В лошадях была вся их долгая жизнь, в них были их мысли, их думы, они были продуктом их сознательного творчества!
— А смотри, Ахмет Иваныч, Комиковичи-то и посейчас все вместе держатся. Не смешиваются с другими. Точно чуют, что братья и сестры, хотя и разных матерей, — сказал Семен Данилович.
— Да, и кто бы мог подумать, что от Комика дети такие ладные пойдут. Помнишь, Семен Данилович, как привели его со скачек. Да худой же был, жилы опухшие, да вялый!
— Устанешь, дорогой мой. По два раза в неделю на скачку пускали. Хозяин хотел выжать из него более, чем можно.
— Азарт, Семен Данилыч.
— И то — страсть! Ну, да за то и дешево он нам достался.
— А что, Семен Данилыч, знакомый твой командир полка не писал тебе, каково служат наши лошади на войне?
— Гм, — самодовольно улыбаясь, крякнул Топольков. — Как и писать!
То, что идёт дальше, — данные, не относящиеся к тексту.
-- ==== Sys2Proof/Machine/Matrix.lean ====
section
/-! DEFINITION. The matrix words of M (0xB0-0xBB): R187-R190, R197-R200, R425, R427-R437. -/
namespace Sys2Proof.Machine

/-! ## What a command names -/

/-- An index register read as an offset or reference: a poisoned one traps (R428). -/
def offReg (s : State) (n : BitVec 3) : Except Stop (BitVec 32) := do
  let r := readIdx (coreTime s s.curCore) (curBank s) n.toNat
  check (!r.poi) causePoison 0 0
  .ok r.v
/-- The cluster tile of accn (R135). -/
def accTileOf (b : Bank) (n : BitVec 3) : Except Stop Nat := do
  let e := nbits b.accmap.toNat (6 * n.toNat) 6
  check (nbit e 5) 0x06 0 n.toNat
  .ok (e % 32)
/-- Traps with PROT and a TVAL of R215. -/
def matFault {α : Type} (tval : Nat) : Except Stop α := trap 0x06 0 tval
def matCheck (c : Bool) (tval : Nat) : Except Stop Unit := check c 0x06 0 tval

/-- AFMT is a format of the array with a legal descriptor (R215). -/
def afmtOk (m : W64) : Bool := let f := mcAfmt m; 1 ≤ f && f ≤ 13 && ((f != 12 && f != 13) || (mcAdesc m).legal)

/-- Bytes of a scratchpad range lie in the task's region (R428). -/
def inRegion (b : Bank) (off n : Nat) : Bool := off + n ≤ b.scrsize.toNat

/-- A command of the word at its issue, with what it latches (R142, R195). -/
def newCmd (s : State) (i : Instr) : MCmd :=
  let b := curBank s
  { w := i, core := s.curCore, task := b.task.getD 0, bank := curFg s, ent := b.sm.ent, mconf := b.mconf, seq := b.sm.nextId, fd0 := b.fd0, fd1 := b.fd1
    rm := (b.fpctl.extractLsb' 0 3).toNat }

/-! ## Acceptance (R187-R189, R428) -/

/-- M stays at the word; the command stands issued (R211, R212). -/
def waitMatrix (s : State) (m : MCmd) : Out := { s := modBank (stallAs s .other) fun b => { b with mwait := some m }, issued := false }

/-- A command that has passed its checks: its slot is mapped again if it is absent, and filled; then it waits for the lease, and is accepted (R189, R199, R428). -/
def acceptCmd (s : State) (m : MCmd) : Except Stop Out :=
  let cl := clusterOfCore s.curCore
  match slotFor s { m with bank := curFg s } with
  | (.refused, _) => matFault 0x300
  | (.waits, s) => .ok (waitMatrix s m)
  | (.ready m, s) =>
    let k := clusterOf s cl
    let b := curBank s
    if k.holder != some (s.curCore % 4) then .ok (waitMatrix (wantLease s s.curCore) m)
    else if k.releasing || budgetSpent s cl || k.behind.isSome || b.cut.isSome || b.saved.isSome then .ok (waitMatrix s m)
    else
      let s := modBank s fun b => { b with mwait := none }
      let s := updCluster s cl fun k =>
        let k := { k with cmds := k.cmds + 1, slots := match m.slot with
          | some n => (match tfind k.slots n with | some w => tset k.slots n { w with used := s.cycle } | none => k.slots)
          | none => k.slots }
        if k.running.isNone then { k with running := some { m with start := max k.freeAt (arrayClock s cl) } } else { k with behind := some m }
      .ok { s := s }
/-- A command that stands issued goes on with what it latched at its issue (R142, R195, R208); any other is checked first (R428). -/
def issued (i : Instr) (s : State) (checks : Except Stop Out) : Except Stop Out :=
  match (curBank s).mwait with
  | some m => if m.w = i then acceptCmd s m else checks
  | none => checks

/-- The slot that a command names, or what its tile was when its name became absent (R199, R428 step 4). While an MLDW of the name has not read its tag, the command waits for
it unissued (R433; log entry 193). -/
def withSlot (s : State) (w : MAT) (m : MCmd) (go : MCmd → WSlot → Except Stop Out) : Except Stop Out := do
  if (curBank s).mldws.any fun x => x.wn = w.ws.toNat && x.took.isNone then .ok { s := stallAs s .other, issued := false } else
  match slotName s m.task w.ws.toNat, tfind (taskOf s m.task).wsrc w.ws.toNat with
  | none, _ | some none, none => matFault (0x600 + w.ws.toNat)
  | some none, some h => go { m with slot := none } h
  | some (some n), _ => go { m with slot := some n } ((weightSlot (clusterOf s (clusterOfCore s.curCore)) n).getD { src := ⟨0, 0, 0, 0, 0, 0⟩ })

/-- What a command sets AFT of its tile to (R202). -/
def setsAft (m : MCmd) : Option Bool := match m.w with | .mset w | .mldacc w => some (w.sub = 1) | _ => none
/-- AFT of a command's tile as the commands before it leave it. -/
def aftAhead (s : State) (m : MCmd) : Bool :=
  let k := clusterOf s (clusterOfCore m.core)
  let b := curBank s
  let l := (k.running.toList ++ k.behind.toList ++ b.cut.toList ++ b.saved.toList).filter fun x => x.tile = m.tile
  ((l.filterMap setsAft).getLast?).getD (cmdTile s m).aft

/-- K within the array's limit (R428 step 6). -/
def kOk (k : Nat) : Except Stop Unit := check (k ≤ 4096) 0x01 1 0
/-- The row range lies in the tile (R428 step 8). -/
def rowsOk (w : MAT) : Except Stop Unit := matCheck (w.row0.toNat + w.mm1.toNat < 128) 0x400

/-- Every row of A lies in the region, from an offset that is a multiple of 32 (R434). -/
def aRowsOk (s : State) (m : MCmd) (k : Nat) : Except Stop Unit :=
  matCheck (aRow m 0 % 32 = 0 && (List.range (mmaRows m)).all fun r => inRegion (curBank s) (aRow m r) (k * fmtWidth (mcAfmt m.mconf) / 8)) 0x400

/-- MMA's and MMAS's body (R434). -/
def mmaBody (i : Instr) (w : MAT) (sparse : Bool) (s : State) : Except Stop Out := issued i s do
  let m := newCmd s i
  let asf := mcAsf m.mconf
  check (asf != 0 || w.ib = 0) 0x01 1 0
  let ia ← offReg s w.ia
  let ib ← if asf = 0 then .ok 0 else offReg s w.ib
  let tile ← accTileOf (curBank s) w.acc
  withSlot s w { m with ia := ia, ib := ib, tile := tile } fun m x => do
    let kb := cmdKb m x.fmt
    let k := mmaBlocks m * kb
    matCheck (afmtOk m.mconf && ((x.spc = 1) == sparse) && k ≤ x.rows && mmaCols m ≤ x.cols) 0x500
    kOk k
    matCheck (aftAhead s m == !intPath m x) (0x100 + w.acc.toNat)
    rowsOk w
    aRowsOk s m k
    matCheck (asf = 0 || inRegion (curBank s) m.ib.toNat (mmaRows m * aScales m.mconf k * scaleSize asf)) 0x400
    acceptCmd s m
def execMma (w : MAT) (s : State) : Host.Outcome State Fault Refusal := issue (.mma w) (mmaBody (.mma w) w false) s
def execMmas (w : MAT) (s : State) : Host.Outcome State Fault Refusal := issue (.mmas w) (mmaBody (.mmas w) w true) s

/-- MOLA's body (R204, R435). -/
def molaBody (w : MAT) (s : State) : Except Stop Out := issued (.mola w) s do
  let ib ← offReg s w.ib
  let tile ← accTileOf (curBank s) w.acc
  withSlot s w { newCmd s (.mola w) with ib := ib, tile := tile } fun m x => do
    kOk (mmaBlocks m * fmtKb x.fmt)
    matCheck (aftAhead s m) (0x100 + w.acc.toNat)
    rowsOk w
    matCheck (m.ib.toNat % 8 = 0 && inRegion (curBank s) m.ib.toNat 8) 0x400
    matCheck (inRegion (curBank s) m.ib.toNat (8 + 8 * molaCount s m)) 0x400
    acceptCmd s m
def execMola (w : MAT) (s : State) : Host.Outcome State Fault Refusal := issue (.mola w) (molaBody w) s

/-- MROWSUM's body (R436). -/
def mrowsumBody (w : MAT) (s : State) : Except Stop Out := issued (.mrowsum w) s do
  if w.sub = 0 then
    let ia ← offReg s w.ia
    let ib ← offReg s w.ib
    let m := { newCmd s (.mrowsum w) with ia := ia, ib := ib }
    matCheck (fmtInt (mcAfmt m.mconf)) 0x500
    let k := mmaBlocks m * fmtKb (mcAfmt m.mconf)
    kOk k
    aRowsOk s m k
    matCheck (ib.toNat % 4 = 0 && inRegion (curBank s) ib.toNat (4 * mmaRows m)) 0x400
    acceptCmd s m
  else
    let ib ← offReg s w.ib
    withSlot s w { newCmd s (.mrowsum w) with ib := ib } fun m x => do
      matCheck (fmtInt x.fmt) 0x500
      kOk (mmaBlocks m * fmtKb x.fmt)
      matCheck (m.ib.toNat % 4 = 0 && inRegion (curBank s) m.ib.toNat (4 * mmaCols m)) 0x400
      acceptCmd s m
def execMrowsum (w : MAT) (s : State) : Host.Outcome State Fault Refusal := issue (.mrowsum w) (mrowsumBody w) s

/-- MSET's body (R437). -/
def msetBody (w : MAT) (s : State) : Except Stop Out := issued (.mset w) s do
  let r := readIdx (coreTime s s.curCore) (curBank s) w.ia.toNat
  let tile ← accTileOf (curBank s) w.acc
  rowsOk w
  acceptCmd s { newCmd s (.mset w) with ia := r.v, poi := r.poi, tile := tile }
def execMset (w : MAT) (s : State) : Host.Outcome State Fault Refusal := issue (.mset w) (msetBody w) s

/-- MLDACC's body (R432). -/
def mldaccBody (w : MAT) (s : State) : Except Stop Out := issued (.mldacc w) s do
  let ia ← offReg s w.ia
  let tile ← accTileOf (curBank s) w.acc
  let m := { newCmd s (.mldacc w) with ia := ia, tile := tile }
  rowsOk w
  let off := 32 * w.offa.toNat + ia.toNat
  matCheck (off % 32 = 0 && inRegion (curBank s) off (1536 * mmaRows m)) 0x400
  acceptCmd s m
def execMldacc (w : MAT) (s : State) : Host.Outcome State Fault Refusal := issue (.mldacc w) (mldaccBody w) s

/-! ## MDRAIN (R208-R210, R430) -/

/-- The variant's target formats (R208) and rounding mode (R210). -/
def drainTarget (w : MAT) (p : BitVec 512) : Bool :=
  let f := dpTfmt p
  (if drainVar w = 2 then 9 ≤ f && f ≤ 13 else 3 ≤ f && f ≤ 8) && rmOk (dpRm p)
/-- A vector of a parameter block lies in the region; `opt`: it may be absent. -/
def drainVec (b : Bank) (opt : Bool) (off n : Nat) : Bool := if off = absent then opt else inRegion b off n
/-- R210 on the block's contents. -/
def drainBlockOk (s : State) (m : MCmd) : Bool :=
  let w := m.mat
  let p := m.blk
  let b := curBank s
  let n := mmaCols m
  drainTarget w p &&
    (drainVar w != 2 || (drainVec b true (dpBias p) (4 * n) && drainVec b true (dpCs p) (4 * n))) &&
    (drainVar w != 3 ||
      (drainVec b false (dpRsa p) (4 * mmaRows m) && drainVec b false (dpCsb p) (4 * n) && drainVec b false (dpSh p) n && drainVec b false (dpM0 p) (4 * n) &&
        decide (dpLo p ≤ dpHi p) && decide (etMin (fmtEt (dpTfmt p)) ≤ dpLo p) && decide (dpHi p ≤ etMax (fmtEt (dpTfmt p))) &&
        (List.range n).all fun c => let h := sintN 8 (scrRead s m (dpSh p + c) 1); decide (-31 ≤ h) && decide (h ≤ 32)))

/-- The operand tile of the tensor form: its entry, and the checks of step 5 (R430). -/
def drainTile (s : State) (m : MCmd) : Except Stop (MCmd × State) := do
  let ref := m.ia.toNat
  matCheck (refTid ref < lrTdtn (taskLr s m.task)) 0x500
  let r ← liftFault (readTd s (curCtx s) (curBank s).tdtbase.toNat (refTid ref))
  let e := r.1
  matCheck (refIdx ref < tdTiles e && mmaRows m ≤ tdTr e && mmaCols m ≤ tdTc e) 0x500
  .ok ({ m with ref := ref, td := BitVec.ofNat 512 e }, r.2.2)

/-- The pages of every row of a drain to a tensor, checked before any row is written (R430). -/
def drainPages (s : State) (m : MCmd) : Except Stop (MCmd × State) := do
  let wd := drainWidth m.mat m.blk
  let n := mmaCols m * wd / 8
  let va := fun (j : Nat) => tileBase m.td.toNat (refIdx m.ref) wd + j * tdSdim1 m.td.toNat
  let l ← liftFault (allOk (fun j => xlat s (curCtx s) .write (rawPart s m.task wd (va j) n) (va j) n) (List.range (mmaRows m)))
  let s := l.foldl (fun s e => useTyped s (curCtx s) m.task wd e) s
  .ok ({ m with rows := l.map piecesOf }, s)

/-- MDRAIN's body (R430). -/
def mdrainBody (w : MAT) (s : State) : Except Stop Out := issued (.mdrain w) s do
  let raw := drainVar w = 0
  let ia ← offReg s w.ia
  let ib ← if raw then .ok 0 else offReg s w.ib
  let tile ← accTileOf (curBank s) w.acc
  let m := { newCmd s (.mdrain w) with ia := ia, ib := ib, tile := tile }
  let (m, s) ← if drainTensor w then drainTile s m else .ok (m, s)
  -- the block's place is checked at step 8; what step 5 asks of its descriptor is checked where the block can be read
  let placed := raw || (ib.toNat % 64 = 0 && inRegion (curBank s) ib.toNat 64)
  let m := if raw then m else { m with blk := BitVec.ofNat 512 (scrRead s m ib.toNat 64) }
  let narrow := !raw && placed && drainVar w = 2 && (dpTfmt m.blk = 12 || dpTfmt m.blk = 13)
  matCheck (!narrow || (drainNd m).legal) 0x500
  matCheck (!((drainVar w = 1 || drainVar w = 3) && aftAhead s m)) (0x100 + w.acc.toNat)
  rowsOk w
  matCheck placed 0x400
  let dst := 32 * w.offa.toNat + ia.toNat
  matCheck (drainTensor w || (dst % 32 = 0 && inRegion (curBank s) dst (mmaRows m * mmaCols m * drainWidth w m.blk / 8))) 0x400
  matCheck (raw || drainBlockOk s m) 0x500
  let (m, s) ← if drainTensor w then drainPages s m else .ok (m, s)
  acceptCmd s m
def execMdrain (w : MAT) (s : State) : Host.Outcome State Fault Refusal := issue (.mdrain w) (mdrainBody w) s

/-! ## Words without the lease -/

/-- MACQ's body (R187). -/
def macqBody (s : State) : Except Stop Out :=
  if holdsLease s s.curCore then .ok { s := s }
  else .ok { s := stallAs (wantLease s s.curCore) .other, issued := false }
def execMacq (w : MAT) (s : State) : Host.Outcome State Fault Refusal := issue (.macq w) macqBody s

/-- MREL's body (R190, R425). -/
def mrelBody (s : State) : Except Stop Out :=
  if !holdsLease s s.curCore then .ok { s := s } else
  let cl := clusterOfCore s.curCore
  let k := clusterOf s cl
  .ok { s := if (k.running.toList ++ k.behind.toList).all (fun m => m.core != s.curCore) then releaseLease s cl else updCluster s cl fun k => { k with releasing := true } }
def execMrel (w : MAT) (s : State) : Host.Outcome State Fault Refusal := issue (.mrel w) mrelBody s

/-- MCFG's body (R429). -/
def mcfgBody (w : MAT) (s : State) : Except Stop Out := do
  let a ← offReg s w.ia
  let b ← offReg s w.ib
  let m : W64 := a ++ b
  check (mconfOk m) 0x01 1 0
  .ok { s := modBank s fun k => { k with mconf := m } }
def execMcfg (w : MAT) (s : State) : Host.Outcome State Fault Refusal := issue (.mcfg w) (mcfgBody w) s

/-- IMM32 of MIDX: the low 32 bits of the word (R333). -/
def midxImm (w : MAT) : BitVec 32 := BitVec.ofNat 32 (w.str.toNat + w.offa.toNat * 2 ^ 10 + w.row0.toNat * 2 ^ 26)
/-- MIDX's body (R431). -/
def midxBody (w : MAT) (s : State) : Except Stop Out :=
  let a := readIdx (coreTime s s.curCore) (curBank s) w.ia.toNat
  let b := readIdx (coreTime s s.curCore) (curBank s) w.ib.toNat
  let r : IReg := if w.sub = 0 then { v := midxImm w } else if w.sub = 1 then { v := a.v + midxImm w, poi := a.poi } else { v := a.v + b.v, poi := a.poi || b.poi }
  .ok { s := s, writes := [.idx w.ia.toNat r], bound := 2 }
def execMidx (w : MAT) (s : State) : Host.Outcome State Fault Refusal := issue (.midx w) (midxBody w) s

/-! ## MLDW (R197-R199, R433) -/

/-- MLDW's body (R433): the tag is read with acquire, the name is mapped, and the slot is filled later; it does not stall M. When a read of its descriptor or tag fails, it waits to translate
again. An earlier MLDW of the name that still waits maps nothing (log entry 193). -/
def mldwBody (w : MAT) (s : State) : Except Stop Out := do
  let ref ← (·.toNat) <$> offReg s w.ia
  let b := curBank s
  let c := s.curCore
  matCheck (b.task.isSome && refTid ref < lrTdtn (taskLr s (b.task.getD 0))) 0x300
  let x : Mldw := { ent := b.sm.ent, seq := b.sm.nextId, wn := w.ws.toNat, ref := ref }
  let note := fun (s : State) (x : Mldw) => modBank s fun b => { b with mldws := b.mldws.filter (fun y => y.wn != x.wn || y.took.isSome) ++ [x] }
  match mldwReads s (bankCtx c b) b.tdtbase.toNat ref with
  | .error f => .ok { s := note (postFeed s (bankCtx c b) f) x }
  | .ok (e, tag, ok, s) =>
    matCheck ok 0x300
    let r := mldwMap s c b x.wn ref e tag
    .ok { s := note r.2 { x with took := some r.1 } }
def execMldw (w : MAT) (s : State) : Host.Outcome State Fault Refusal := issue (.mldw w) (mldwBody w) s

end Sys2Proof.Machine
end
Я когда в Черкасском был, письмо получил, вот и забыл сказать. Память то у меня, Ахмет Иванович, прости, стариковская
Писал… Все писал. Ведь к нему премированные попали. Помнишь — две от Калиостро, три конька и одна кобылка от Хваворита, четыре кобылки от Хомера, конек и две кобылки от Калихулы, еще от кого, не упомню, кобылка, светленькая… белогривка…
— От Абеяна, — подсказал Ахмет Иванович.
— Ну вот от Абеяна!.. Да нешто так? Да ведь от Абеяна-то конек был, нет не от Абеяна, а от Абрека, ну, помнишь, ее еще Купавой назвали, на «К» ремонт тогда шел.
— Ах, да красива была.
— Да, на редкость. Такая рубашка была, что думали в Ахтырский (Лошади в регулярную кавалерию комплектуются по мастям. В драгунские полки — гнедые и караковые, в нечетные гусарские — вороные, в четные — серые, 12 Гусарский Ахтырский полк получал лошадей буланых и соловых.) попадет. Нет, попала со всеми, в драгуны.
— И вы их всех видали уже в полку?
— Да всех же! На втором году. Поверишь ли, Ахмет Иванович, еще больше вершка дали. Выше отцов стали.
— Что уход делает, — проговорил Ахмет Иванович.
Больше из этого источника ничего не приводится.